The first time the mocking-bird's door was opened he was not in the least surprised; no doubt, seeing others at liberty, he had expected it. At any rate, whatever his emotions, he instantly ran out on the perch placed in his doorway and surveyed his new world from this position. He was in no panic, not even in haste. When fully ready, he began his tour of inspection. First, to see if he really could reach the trees without, through those large, clear openings, he tried the windows, each of the three, but gently, not bouncing against them so violently as to fall to the floor, as more impetuous or less intelligent birds invariably do. Having proved each to be impassable, he was satisfied, and never tried again. Next, the ceiling interested him, and he flew all around the room, touching it gently everywhere, to assure himself of its nature. Convinced thus in a short time that his bounds were only widened, not removed, he went on to investigate closely what he had looked at from a distance; every bird-cage, inside as well as outside, if the owner happened to be away, every piece of furniture, pictures, books, and the pin-cushion,—where he was detained some time trying to carry off the large black heads of shawl-pins. The looking-glass absorbed him most completely on the first day; he flew against it, he hovered before it, slowly passing from bottom to top, alighted on top and looked over behind. I think he never solved that mystery to his own satisfaction, as he did that of the window-glass, which must have been quite as inexplicable, and it was never without a certain charm for him. He had no trouble in finding his way home: standing on a cage next to his, he saw his own door-perch, recognized it instantly (though he had been upon it only once), and, being hungry, dropped to it and ran into the cage.

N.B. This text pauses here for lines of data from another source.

/-- A release at PANEL or DIE scope is recorded in the filter of its die as it is performed (16 R342). -/
def noteRelease (s : State) (a : Access) (ga : Nat) : State :=
  if a.r.ord.getLsbD 1 ∧ (scopeOf a = 1 ∨ scopeOf a = 2) ∧ !remote ga then recordRelease s a.p ga else s

/-- Perform the bytes of one sector of an access at the L2 (11 R240, R243, R244). -/
def performSector (s : State) (keep : Option Nat) (a : Access) (sec ga cls : Nat) : State × Access :=
  let s := noteRelease s a ga
  let t : LineTag := { cls := cls, kernel := kernelId a.p a.plane }
  let hf := ga / 32 * 32
  let die := dieOf a.p
  let plan := (bytePlan a).filter (fun x => x.2 / 32 == sec)
  let bPoison := (a.b.map (·.poison)).getD false
  if isStore a.op then
    (writeL2 s keep die (scopeOf a) hf a.ctx t (plan.map (fun x => (x.2 % 32, dataByte a (bLanes a) x.1))) bPoison, a)
  else
    let (s, d, bad) := readL2 s die (scopeOf a) hf a.ctx t
    let a := readInto a (plan.map (fun x => (x.1, secByte d (x.2 % 32)))) bad
    if isLoad a.op then (s, a)
    else
      let nb := atomicBytes a
      let nt := nb.1.foldl (fun t x => tput t x.1 x.2) []
      let poison := bad || bPoison || (a.c.map (·.poison)).getD false
      (writeL2 s keep die (scopeOf a) hf a.ctx t
        (plan.filterMap (fun x => (tget? nt x.1).map (fun b => (x.2 % 32, b)))) poison, { a with cond := nb.2 })

/-- What comes before a release (05 R106): earlier stores are performed at its scope; one to another part is a release at DOMAIN
scope (16 R342). -/
def beforeRelease (s : State) (a : Access) (ga : Nat) : State :=
  if a.r.ord.getLsbD 1 then pushScope s a.p (if remote ga then max 4 (scopeOf a) else scopeOf a) (some a.ctx) else s

/-- Elements of a scatter that come before the first that faults are performed (R241). -/
def scatterPart (s : State) (a : Access) (bad : Nat) : State :=
  let n := ((List.range (elemCount a)).takeWhile (fun j => !(elemOn a j && elemAddr a j == bad))).length
  ((List.range n).foldl (fun (st : State × Access) j =>
    if elemOn a j then
      match look st.1 a (elemAddr a j) with
      | .ok pa cls =>
        let one := { st.2 with op := a.op }
        if ownDev st.1 pa then
          let hf := homeForm pa / 32 * 32
          let bs := (List.range (esize a.r.fmt)).map (fun t =>
            ((elemAddr a j + t) % 32, dataByte a (bLanes a) (j * esize a.r.fmt + t)))
          (if isStore a.op then
            writeL2 st.1 none (dieOf a.p) (scopeOf a) hf a.ctx { cls := cls, kernel := kernelId a.p a.plane } bs ((a.b.map (·.poison)).getD false) else st.1, one)
        else st
      | _ => st
    else st) (s, a)).1

/-- The sectors of an access with their places: those that translate. -/
def placesOf (s : State) (a : Access) : List (Nat × Nat × Nat) :=
  (planSectors a).filterMap (fun sec => match look s a (32 * sec) with
    | .ok pa cls => some (sec, gaOf s pa, cls)
    | _ => none)

/-- The place of a byte of an access; a well offset stands for itself. -/
def placeAt (a : Access) (x : Nat) : Nat :=
  match a.pas.find? (fun y => y.1 == x / 32) with
  | some (_, ga, _) => ga + x % 32
  | none => x

/-- The physical address of a place. -/
def paOfGa (ga : Nat) : Nat := if remote ga then gaDev ga * 2 ^ 44 + ga % 2 ^ 44 else paOf ga

/-- Copies on a die of a sector of another part: its L2's goes; with `wide` those of its page windows as well, dirty ones written back
first (19 R381). -/
def dropRemote (s : State) (die ga : Nat) (wide : Bool) : State :=
  let s := if !wide then s
    else (windows s).foldl (fun s k =>
      match windowHolds s k ga with
      | some (i, _) =>
        if dieOf (k / 256) ≠ die then s
        else
          let s := wbSector s (k / 256) (k % 256) i (ga % 4096 / 32)
          let y := wellAt s (k / 256) (k % 256)
          setWell s (k / 256) (k % 256) { y with slots := y.slots.map (fun z => if z.1 = i then (z.1, slotLose z.2 (ga % 4096 / 32) true) else z) }
      | none => s) s
  delL2 s die ga

/-- The requests of an access whose places are known. One that stores into another part's memory, or reads it at DOMAIN scope or wider,
leaves no copy of it behind. -/
def sendPieces (s : State) (a : Access) (pas : List (Nat × Nat × Nat)) (path : Nat → Nat → List Nat) : State :=
  let s := pas.foldl (fun s x =>
    if remote x.2.1 ∧ (writes a.op ∨ 4 ≤ scopeOf a) then dropRemote s (dieOf a.p) x.2.1 (writes a.op && decide (2 ≤ scopeOf a)) else s) s
  { s with reqs := s.reqs ++ pas.map (fun x => pieceReq s a x.1 (paOfGa x.2.1) x.2.2 (path x.1 x.2.1)) }

/-- An access whose places are known sets out: an ACC to the combiner at its first byte, any other sector by sector. -/
def setOut (s : State) (a : Access) (pas : List (Nat × Nat × Nat)) (path : Nat → Nat → List Nat) : State :=
  let s := if a.op = 0x94 then pas.foldl (fun s x => if remote x.2.1 then s else promotePush s x.2.1 (scopeOf a)) s else s
  if pas.isEmpty then finishAccess s a (accValue a) true
  else if a.op = 0x8F then
    let a := { a with combining := true, pas := pas, left := some ((pas.map (·.1)).take 1) }
    sendPieces (noteRelease (putAccess s a) a (placeAt a (elemAddr a 0))) a (pas.take 1) path
  else
    let a := { a with left := some (pas.map (·.1)), pas := pas }
    sendPieces (putAccess s a) a pas path

/-- The addresses that an access tests: each element of a gather or scatter, else the first byte and every sector. -/
def testAddrs (a : Access) : List Nat :=
  if isScatter a.op then ((List.range (elemCount a)).filter (elemOn a)).map (elemAddr a)
  else if (planSectors a).isEmpty then [] else elemAddr a 0 :: (planSectors a).map (32 * ·)

/-- The first breach of R238 among the addresses, in address order, once they can be looked up. -/
def firstBreach (s : State) (a : Access) (addrs : List Nat) : Option (Nat × Nat) :=
  let al := if isBlockTy a.r.fmt then 2 else esize a.r.fmt
  if isScatter a.op then
    addrs.foldl (fun (r : Option (Nat × Nat)) x => match r with
      | some _ => r
      | none => if x % al ≠ 0 then some (x, cALIGNMENT) else firstBad s a [x]) none
  else if addrs.isEmpty then none
  else if elemAddr a 0 % al ≠ 0 then some (elemAddr a 0, cALIGNMENT)
  else firstBad s a addrs

/-- A release waits while sectors of its panel are on their way to another part. -/
def releaseWaits (s : State) (a : Access) : Bool := a.r.ord.getLsbD 1 && decide (2 ≤ scopeOf a) && flushing s a.p

/-- The first look at a released access whose turn has come: alignment, translation and rights in address order, then a
request for each sector, or for its combiner. One that meets a sector of an earlier access of its chain waits. -/
def expand (s : State) (a : Access) : State :=
  let addrs := testAddrs a
  if !isScatter a.op ∧ (rawBad a).isSome then accFault s a cTRANSLATION ((rawBad a).getD 0)
  else if a.op ≠ 0x8F ∧ straddles a then accFault s a cALIGNMENT (elemAddr a 0)
  else
    match firstWalk s a (addrs.map (· / 32)) with
    | some va => if decide (2 ^ 56 ≤ va) then accFault s a cTRANSLATION va else startWalk s a va
    | none =>
      match firstBreach s a addrs with
      | some (x, c) => accFault (if isScatter a.op then scatterPart s a x else s) a c x
      | none =>
        let pas := placesOf s a
        if clashes (obufAt s a.p (ositeOf a)) a.id pas ∨ releaseWaits s a then s
        else
          let s := match pas with
            | [] => s
            | x :: _ => beforeRelease s a x.2.1
          if releaseWaits s a then s else setOut s a pas (fun _ ga => hostPath a ga (piecePath s a ga))

/-- Look at every released access of an edge unit whose turn has come and that has not been looked at. -/
def advance (s : State) (p site : Nat) : State :=
  if !isEau site then s
  else iter s (obufAt s p site).released.length (fun s i =>
    let o := obufAt s p site
    match o.released[i]? with
    | some a =>
      if a.left.isNone && !a.isNull && !isOrdering a.op && !a.heldFault && !a.combining && mayStart o a then expand s a
      else s
    | none => s)
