/-- SCLEMIT (R254): a null match, and one whose predicate is false, sends nothing. -/
def execSclemit (r : RecN) (s : State) : Outcome :=
  let c := s.cur
  let ps := portSet [0] r.ctl
  let a := portTok c 0
  if !hasPorts c ps then .refused .noMatch
  else if r.hi.toNat / 2 != 0 || r.fmt != 5 || r.cf.toNat / 8 != 0 || r.ctl.lituse != 0 || badCtl [0] r.ctl ||
      anyBlock c ps || !sclDestOk c r.d0 || !sclDestOk c r.d1 ||
      (!a.null && decide (8 < r.cf.toNat % 8 + a.lanes.length)) then .next (faultCur s c cILLEGAL 0)
  else if anyNull c ps ∨ predFalse r.ctl c then .next s
  else .next (sendScales s c (sclToks r c))

/-- Fields of an SPRT entry (R255). -/
def sprtCtx (v : Word64) : Nat := bits v.toNat 27 20
def sprtValid (v : Word64) : Bool := bit v.toNat 16
def sprtDest (v : Word64) : Dest := destOfBits (v.extractLsb' 0 16)

/-- A discarded scale token's entry: the scale port reports it. -/
def portDrop (s : State) (p cause : Nat) (x : ScaleTok) : State :=
  post s { tag := BitVec.ofNat 64 (x.payload.toNat / 2 ^ 20 * 2 ^ 20), cause := cause, site := 245, node := x.node, port := 3,
           plane := x.plane, panel := p,
           ctx := matchCtx s p x.plane (BitVec.ofNat 64 (x.payload.toNat / 2 ^ 20 * 2 ^ 20)) }

/-- SCALE_PORT_CONVERT (R255): the oldest scale token that waits at panel `p`'s scale port becomes a data token. -/
def execScalePortConvert (s : State) : Outcome :=
  let p := s.sel.p
  let pn := panelAt s p
  match pn.portQ with
  | [] => notNow
  | x :: rest =>
    let s1 := setPanel s p { pn with portQ := rest }
    let e := tgetD pn.sprt x.node 0
    let d := sprtDest e
    let col := bits x.payload.toNat 63 52
    let cx := ctxAt s (sprtCtx e)
    if !sprtValid e ∨ !isNib d.site.toNat then .next (portDrop s1 p cILLEGAL x)
    else if col < cx.colbase ∨ cx.collim < col then .next (portDrop s1 p cTAG x)
    else
      match pn.inj with
      | none => .next (portDrop s1 p cILLEGAL x)
      | some k =>
        let tok : Token :=
          { tag := BitVec.ofNat 64 (x.payload.toNat / 2 ^ 20 * 2 ^ 20), site := d.site, node := d.node, port := d.port,
            plane := BitVec.ofNat 2 k, ty := 6, poison := x.poison,
            lanes := [BitVec.ofNat 32 (x.payload.toNat % 65536), BitVec.ofNat 32 (bits x.payload.toNat 19 16)] }
        if queueLen s1 p 245 < 8 then .next (sendTok s1 p 245 tok) else notNow

end Sys2Proof.Machine
end

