/-- ACCOUT: waits for its run to reach N passes, emits the accumulator and closes the run. -/
def execAccout (r : RecN) (s : State) : Outcome :=
  fireWith s (formN r) r.fmt [0]
    (r.hi.getLsbD 3 || badAccFmt r || r.cf != 0 || r.lit.toNat / 2 ^ 24 != 0 || bits r.lit.toNat 23 8 == 0 || r.ctl.lituse != 0 ||
      !accLevelOk s r) false (fun _ => {})
    (fun s c _ _ _ =>
      match southCell s c r.fmt with
      | none => faultCur s c cILLEGAL 0
      | some (i, q) =>
        let a := s.arrays.getD i default
        let j := r.lit.toNat % 64
        let x := accAt a q j
        let b := setfld (layoutOf s c.p c.plane) c.tag (r.hi.toNat % 8) 0
        if x.run ≠ some b ∨ x.next ≠ bits r.lit.toNat 23 8 then waitOn s c (.acc c.p)
        else
          let s1 := setArray s i (setAcc a q j { x with run := none, poison := false })
          let v : Val := { tag := c.tag, ty := r.fmt, lanes := x.v }
          let xs := (destSends r.d0 r.ctl.emit0 (curPoison c || x.poison) true false v (some v)) ++
            destSends r.d1 r.ctl.emit1 (curPoison c || x.poison) true false v (some v)
          if xs.any (tooWide s c) then faultCur s c cILLEGAL 0
          else wakePanel (sends s1 c xs) c.p (fun w => w == .acc c.p))

end Sys2Proof.Machine
end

The new-comer soon made thorough acquaintance with all his surroundings, and had leisure to turn his attention to a little matter yet unsettled; namely, his position in the small colony about him. The first few days, as already noted, he submitted to impositions; allowed himself to be driven away from the slices of apple on the matting, and turned from the bathing-dish on the floor. This was, however, the calm before the storm; though after all that is hardly a correct comparison, since there was never the least "storm" about his manner; he was composure itself. Having calmly and patiently considered the state of affairs, he suddenly asserted himself and took the position he felt was his right,—at the head. It soon became evident that he was prepared to defend the situation by force of arms. He conducted his conquests systematically, and subdued one after the other, beginning with the least.